Universität prüft Stasi-Kontakte von Sprecherin

Birgit Mangelsdorf und MOZ-Chefredakteur Frank Mangelsdorf lebten in einer konspirativen Wohnung

  • Lesedauer: 2 Min.

Potsdam (dpa). Die Universität Potsdam lässt eine interne Kommission Stasi-Kontakte ihrer Sprecherin Birgit Mangelsdorf prüfen. »Dies soll so schnell wie möglich, aber auch so gründlich wie nötig erfolgen«, sagte ein Sprecher am Montag. Die Hochschule habe Akteneinsicht bei der Stasi-Unterlagenbehörde in Berlin beantragt.

Zuvor hatte die »Bild«-Zeitung gemeldet, dass die Sprecherin von 1984 bis 1987 in einer Wohnung gelebt habe, die vom DDR-Ministerium für Staatssicherheit als konspirativer Treffpunkt genutzt wurde.

Ihr Mann Frank Mangelsdorf, Chefredakteur der »Märkischen Oderzeitung« (MOZ), hat bestätigt, dass er nach der Heirat von 1985 bis 1987 ebenfalls in der Wohnung gelebt hat. Er verwies darauf, dass die Stasi eine Notlage ausgenutzt habe. Seine Frau lebte demnach Mitte der 1980er Jahre mit der einjährigen Tochter in einer kalten und feuchten Wohnung. Da das Baby Bronchitis gehabt habe, sei die Mutter 1984 auf ein Angebot eines Kontaktmanns eingegangen, der eine bessere Wohnung mit Kohleheizung vermittelte. Die Stasi habe verlangt, dass ein Zimmer davon als konspirative Wohnung genutzt werden dürfe. Als auch er 1985 dort einzog, habe er unterschrieben, dass er darüber Stillschweigen bewahre. »Es gab zu keiner Zeit von mir oder meiner Frau irgendeinen Bericht für die Stasi«, sagte Frank Mangelsdorf.

Birgit Mangelsdorf ist seit August 2009 an der Universität Potsdam beschäftigt und befindet sich derzeit im Urlaub. Die Bewertung ihres Falles soll nach den Kriterien erfolgen, die auch in früheren Stasi-Fällen Grundlage waren, erläuterte die Hochschule. So sei es von Bedeutung, ob die Sprecherin jemandem geschadet habe und ob es eine Verpflichtungserklärung gebe. »Trotzdem wird der Einzelfall zu berücksichtigen sein«, hieß es.
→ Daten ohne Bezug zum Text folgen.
-- ==== Sys2Proof/Certificates/Slice0/Obligations.lean ====
section
/-! DEFINITION. The statements about the model that the provers prove. Each is a claim about the machine, for every state and every operand that its hypotheses admit. -/

open Sys2Proof

open Sys2Proof.Machine

/-! ## Scalar instructions -/

/-- R97-R99, R101: the result of every additive, logical, shift, comparison, extremum and multiply form, for every register, g0 among them. -/
def Obligations.IntegerResults : Prop :=
  FormRRR .add (fun a b => a + b) ∧ FormRRR .sub (fun a b => a - b)
  ∧ FormRRR .addw (fun a b => sextOf 32 (a + b)) ∧ FormRRR .subw (fun a b => sextOf 32 (a - b))
  ∧ FormRRR .and (fun a b => a &&& b) ∧ FormRRR .or (fun a b => a ||| b) ∧ FormRRR .xor (fun a b => a ^^^ b)
  ∧ FormRRR .andn (fun a b => a &&& ~~~ b) ∧ FormRRR .orn (fun a b => a ||| ~~~ b) ∧ FormRRR .xnor (fun a b => ~~~ (a ^^^ b))
  ∧ FormRRR .shadd1 (fun a b => a * 2 + b) ∧ FormRRR .shadd2 (fun a b => a * 4 + b)
  ∧ FormRRR .shadd3 (fun a b => a * 8 + b) ∧ FormRRR .shadd4 (fun a b => a * 16 + b)
  ∧ FormRRR .shl (fun a b => a <<< countOf b) ∧ FormRRR .shr (fun a b => a >>> countOf b) ∧ FormRRR .sra (fun a b => asr a (countOf b))
  ∧ FormRRR .rol (fun a b => rotl a (countOf b)) ∧ FormRRR .ror (fun a b => rotr a (countOf b))
  ∧ FormRRR .slt (fun a b => if a.toInt < b.toInt then 1 else 0) ∧ FormRRR .sltu (fun a b => if a.toNat < b.toNat then 1 else 0)
  ∧ FormRRR .seq (fun a b => if a = b then 1 else 0) ∧ FormRRR .sne (fun a b => if a = b then 0 else 1)
  ∧ FormRRR .min (fun a b => if a.toInt ≤ b.toInt then a else b) ∧ FormRRR .max (fun a b => if b.toInt ≤ a.toInt then a else b)
  ∧ FormRRR .minu (fun a b => if a.toNat ≤ b.toNat then a else b) ∧ FormRRR .maxu (fun a b => if b.toNat ≤ a.toNat then a else b)
  ∧ FormRRRd .selnz (fun d a b => if d = 0 then b else a) ∧ FormRRRd .selz (fun d a b => if d = 0 then a else b)
  ∧ FormRRR .mul (fun a b => BitVec.ofInt 64 (a.toInt * b.toInt))
  ∧ FormRRR .mulh (fun a b => BitVec.ofInt 64 (a.toInt * b.toInt / 2 ^ 64))
  ∧ FormRRR .mulhu (fun a b => BitVec.ofNat 64 (a.toNat * b.toNat / 2 ^ 64))
  ∧ FormRRR .mulw (fun a b => sextOf 32 (a * b))

/-- R103, R105-R107: the result of every unary bit form and every immediate form. R103: what CLZ, CTZ, POPC, BREV and BSWAP write, bit by bit: the run of zero bits at the top, the run at the bottom, the number of set bits, and the mirrored bits and bytes; a word of such a form with a bit of rb or of its la field set is no instruction. -/
def Obligations.UnaryImmediateAndBitForms : Prop :=
  (FormRR .clz clz64 ∧ FormRR .ctz (fun a => word (ctzFrom 64 a.toNat)) ∧ FormRR .popc (fun a => word (popCount 64 a.toNat))
  ∧ FormRR .brev brev64 ∧ FormRR .bswap bswap64
  ∧ FormRR .sextb (sextOf 8) ∧ FormRR .sexth (sextOf 16) ∧ FormRR .sextw (sextOf 32) ∧ FormRR .zextw (fun a => BitVec.ofNat 64 (a.toNat % 2 ^ 32))
  ∧ FormImm .addi (fun a i => a + i.signExtend 64) ∧ FormImm .andi (fun a i => a &&& i.setWidth 64)
  ∧ FormImm .ori (fun a i => a ||| i.setWidth 64) ∧ FormImm .xori (fun a i => a ^^^ i.setWidth 64)
  ∧ FormImm .slti (fun a i => if a.toInt < (i.signExtend 64).toInt then 1 else 0)
  ∧ FormImm .sltiu (fun a i => if a.toNat < (i.signExtend 64).toNat then 1 else 0)
  ∧ FormImm .muli (fun a i => BitVec.ofInt 64 (a.toInt * (i.signExtend 64).toInt))
  ∧ FormCount .shli (fun a c => a <<< c) ∧ FormCount .shri (fun a c => a >>> c) ∧ FormCount .srai asr ∧ FormCount .rori rotr
  ∧ ∀ rd q imm, Completes (.insh rd q imm) (useRR rd rd) always
      (fun s => s.putG rd ((s.reg rd &&& ~~~ (0xFFFF#64 <<< (16 * q.val))) ||| (imm.setWidth 64 <<< (16 * q.val)))))
  ∧ (∀ a : Word,
    ((clz64 a).toNat ≤ 64 ∧ (∀ i, 64 - (clz64 a).toNat ≤ i → a.getLsbD i = false)
      ∧ ((clz64 a).toNat < 64 → a.getLsbD (63 - (clz64 a).toNat) = true))
    ∧ (ctzFrom 64 a.toNat ≤ 64 ∧ (∀ i, i < ctzFrom 64 a.toNat → a.getLsbD i = false)
      ∧ (ctzFrom 64 a.toNat < 64 → a.getLsbD (ctzFrom 64 a.toNat) = true))
    ∧ popCount 64 a.toNat = ((rangeFrom 0 64).filter (fun i => a.getLsbD i)).length
    ∧ (∀ i, i < 64 → (brev64 a).getLsbD i = a.getLsbD (63 - i))
    ∧ (∀ i j, i < 8 → j < 8 → (bswap64 a).getLsbD (8 * i + j) = a.getLsbD (8 * (7 - i) + j)))
  ∧ ∀ w : Lane, bits w.toNat 26 6 = 4 → 0x30 ≤ bits w.toNat 0 7 → bits w.toNat 0 7 ≤ 0x38 → bits w.toNat 7 9 ≠ 0 → ∃ r, decode w = .error r

/-- R102, R116, R436: the divides and the square root complete at issue with rd pending, and their results are on their way: a zero divisor gives all ones or the dividend, the most negative number by minus one wraps, and the result is due 40 or 30 cycles after issue. That the flags of an FDIV or FSQRT into g0 accrue at issue is the model's reading (DEDUCED, log 56). -/
def Obligations.LongScalarForms : Prop :=
  FormLong .div 40 (fun a b => (if b = 0 then 0xFFFFFFFFFFFFFFFF else
      if a = 0x8000000000000000 ∧ b = 0xFFFFFFFFFFFFFFFF then 0x8000000000000000 else BitVec.ofInt 64 (a.toInt.tdiv b.toInt), 0))
  ∧ FormLong .rem 40 (fun a b => (if b = 0 then a else
      if a = 0x8000000000000000 ∧ b = 0xFFFFFFFFFFFFFFFF then 0 else BitVec.ofInt 64 (a.toInt - a.toInt.tdiv b.toInt * b.toInt), 0))
  ∧ FormLong .divu 40 (fun a b => (if b = 0 then 0xFFFFFFFFFFFFFFFF else BitVec.ofNat 64 (a.toNat / b.toNat), 0))
  ∧ FormLong .remu 40 (fun a b => (if b = 0 then a else BitVec.ofNat 64 (a.toNat % b.toNat), 0))
  ∧ (∀ rm, FormLong (fun rd ra rb la => .fdiv rd ra rb la rm) 30 (fun a b => ((fdiv32 rm (f32 a) (f32 b)).1.setWidth 64, (fdiv32 rm (f32 a) (f32 b)).2)))
  ∧ ∀ rd ra la rm, Completes (.fsqrt rd ra la rm) ((useRRR rd ra 0).long la) always
      (fun s => s.started 30 rd ((fsqrt32 rm (f32 (s.reg ra))).1.setWidth 64) (fsqrt32 rm (f32 (s.reg ra))).2)

/-- R116-R120: the result and the flags of every scalar floating-point form that is not long-latency. -/
def Obligations.FloatResults : Prop :=
  (∀ rm, FormF2 (fun rd ra rb => .fadd rd ra rb rm) (fadd32 rm)) ∧ (∀ rm, FormF2 (fun rd ra rb => .fsub rd ra rb rm) (fsub32 rm))
  ∧ (∀ rm, FormF2 (fun rd ra rb => .fmul rd ra rb rm) (fmul32 rm))
  ∧ (∀ rd ra rb rm, Completes (.fmac rd ra rb rm) (useRRRd rd ra rb) always (fun s =>
      s.putF rd ((fma32 rm (f32 (s.reg ra)) (f32 (s.reg rb)) (f32 (s.reg rd))).1.setWidth 64) (fma32 rm (f32 (s.reg ra)) (f32 (s.reg rb)) (f32 (s.reg rd))).2))
  ∧ FormF2 .fmin (fun a b => (fmin32 a b, 0)) ∧ FormF2 .fmax (fun a b => (fmax32 a b, 0))
  ∧ FormF1 .fabs (fun a => ((if (toFp (f32 a)).isNan then 0x7FC00000 else f32 a &&& 0x7FFFFFFF).setWidth 64, 0))
  ∧ FormF1 .fneg (fun a => ((if (toFp (f32 a)).isNan then 0x7FC00000 else f32 a ^^^ 0x80000000).setWidth 64, 0))
  ∧ FormFc .feq (fun a b => (feq32 a b, 0)) ∧ FormFc .flt flt32 ∧ FormFc .fle fle32
  ∧ FormF1 .fclass (fun a => (word (fclass32 (f32 a)), 0))
  ∧ (∀ rm, FormF1 (fun rd ra => .fcvtSL rd ra rm) (fun a => ((intToF32 rm a.toInt).1.setWidth 64, (intToF32 rm a.toInt).2)))
  ∧ (∀ rm, FormF1 (fun rd ra => .fcvtSLU rd ra rm) (fun a => ((intToF32 rm a.toNat).1.setWidth 64, (intToF32 rm a.toNat).2)))
  ∧ (∀ rm, FormF1 (fun rd ra => .fcvtLS rd ra rm) (fun a =>
      (BitVec.ofInt 64 (f32ToInt rm (-(2 ^ 63)) (2 ^ 63 - 1) (f32 a)).1, (f32ToInt rm (-(2 ^ 63)) (2 ^ 63 - 1) (f32 a)).2)))
  ∧ (∀ rm, FormF1 (fun rd ra => .fcvtLUS rd ra rm) (fun a => (BitVec.ofInt 64 (f32ToInt rm 0 (2 ^ 64 - 1) (f32 a)).1, (f32ToInt rm 0 (2 ^ 64 - 1) (f32 a)).2)))
  ∧ FormF1 .fcvtSH (fun a => ((widen fp16 (a.toNat % 2 ^ 16)).setWidth 64, 0)) ∧ FormF1 .fcvtSBF (fun a => ((widen bf16 (a.toNat % 2 ^ 16)).setWidth 64, 0))
  ∧ (∀ rm, FormF1 (fun rd ra => .fcvtHS rd ra rm) (fun a => (word (narrow fp16 rm (f32 a)).1, (narrow fp16 rm (f32 a)).2)))
  ∧ (∀ rm, FormF1 (fun rd ra => .fcvtBFS rd ra rm) (fun a => (word (narrow bf16 rm (f32 a)).1, (narrow bf16 rm (f32 a)).2)))

/-- R109, R30: a branch that is not taken completes with no effect; a taken one enters the block at H + 8 × off where the target check admits it, and has no effect where it does not. R111-R113: JAL and JALR write the link and enter their target where its check passes, and write nothing where it fails. R31, R114: a failed check is taken at the thread's next position, with the transfer's address as the saved one. JALR reads its target before the link is written; NOP changes nothing but the thread's place. -/
def Obligations.ControlTransfers : Prop :=
  (BranchForm .beq (fun a b => a = b) ∧ BranchForm .bne (fun a b => a ≠ b)
  ∧ BranchForm .blt (fun a b => a.toInt < b.toInt) ∧ BranchForm .bge (fun a b => b.toInt ≤ a.toInt)
  ∧ BranchForm .bltu (fun a b => a.toNat < b.toNat) ∧ BranchForm .bgeu (fun a b => b.toNat ≤ a.toNat))
  ∧ ((∀ rd off, Holds (.jal rd off) (useD rd) (fun s => s.admitted (s.blockTarget off.toInt)) (fun s => s.linked rd (s.blockTarget off.toInt)))
  ∧ (∀ rd off code va, Holds (.jal rd off) (useD rd) (fun s => s.target (s.blockTarget off.toInt) = .fault code va) (fun s => s.targetRefused code va))
  ∧ (∀ rd ra, Holds (.jalr rd ra) (useRR rd ra) (fun s => s.admitted (s.reg ra)) (fun s => s.linked rd (s.reg ra)))
  ∧ (∀ rd ra code va, Holds (.jalr rd ra) (useRR rd ra) (fun s => s.target (s.reg ra) = .fault code va) (fun s => s.targetRefused code va))
  ∧ (∀ (s : State) (t : Thr) (code : Nat) (va : Word), s.mayIssue t = true → (s.ctx t).enter = .refused code va → s.dueAt t (s.ctx t).pend true = none →
      (s.ctx t).pend = {} → s.attempt t = .done ((({ s with cur := t }).position t .vacant .trap).raise t ⟨code, 0, (s.ctx t).pc, va, false⟩))
  ∧ Completes .nop {} always id)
Als Birgit Mangelsdorf, eine frühere Rundfunkredakteurin, an die Universität kam, gab es keine Regelanfragen mehr bei der Stasi-Unterlagenbehörde. Seit Januar 2007 sind diese im öffentlichen Dienst dem Arbeitgeber nur noch für Leitungsfunktionen möglich. Nach Angaben der Universität wurde Mangelsdorf nach bisherigem Kenntnisstand auch nicht nach Stasi-Kontakten befragt. Sie sei deshalb nicht verpflichtet gewesen, diesen Punkt ihrer Biografie von sich aus zu erwähnen.

Das Wissenschaftsministerium wollte den Fall zunächst nicht kommentieren. »Das ist ein universitätsinterner Vorgang«, sagte ein Sprecher. »Wir warten das Ergebnis der Kommission ab.« Laut Kulturministerium wurden bis 2007 alle Beschäftigten der Hochschulen auf Stasi-Tätigkeit überprüft.

Wissenschaftsministerin Sabine Kunst hatte Anfang August auf eine Kleine Anfrage der CDU-Fraktion geantwortet, dass an der Potsdamer Universität heute noch neun ehemalige Inoffizielle Mitarbeiter des Ministeriums für Staatssicherheit beschäftigt sind.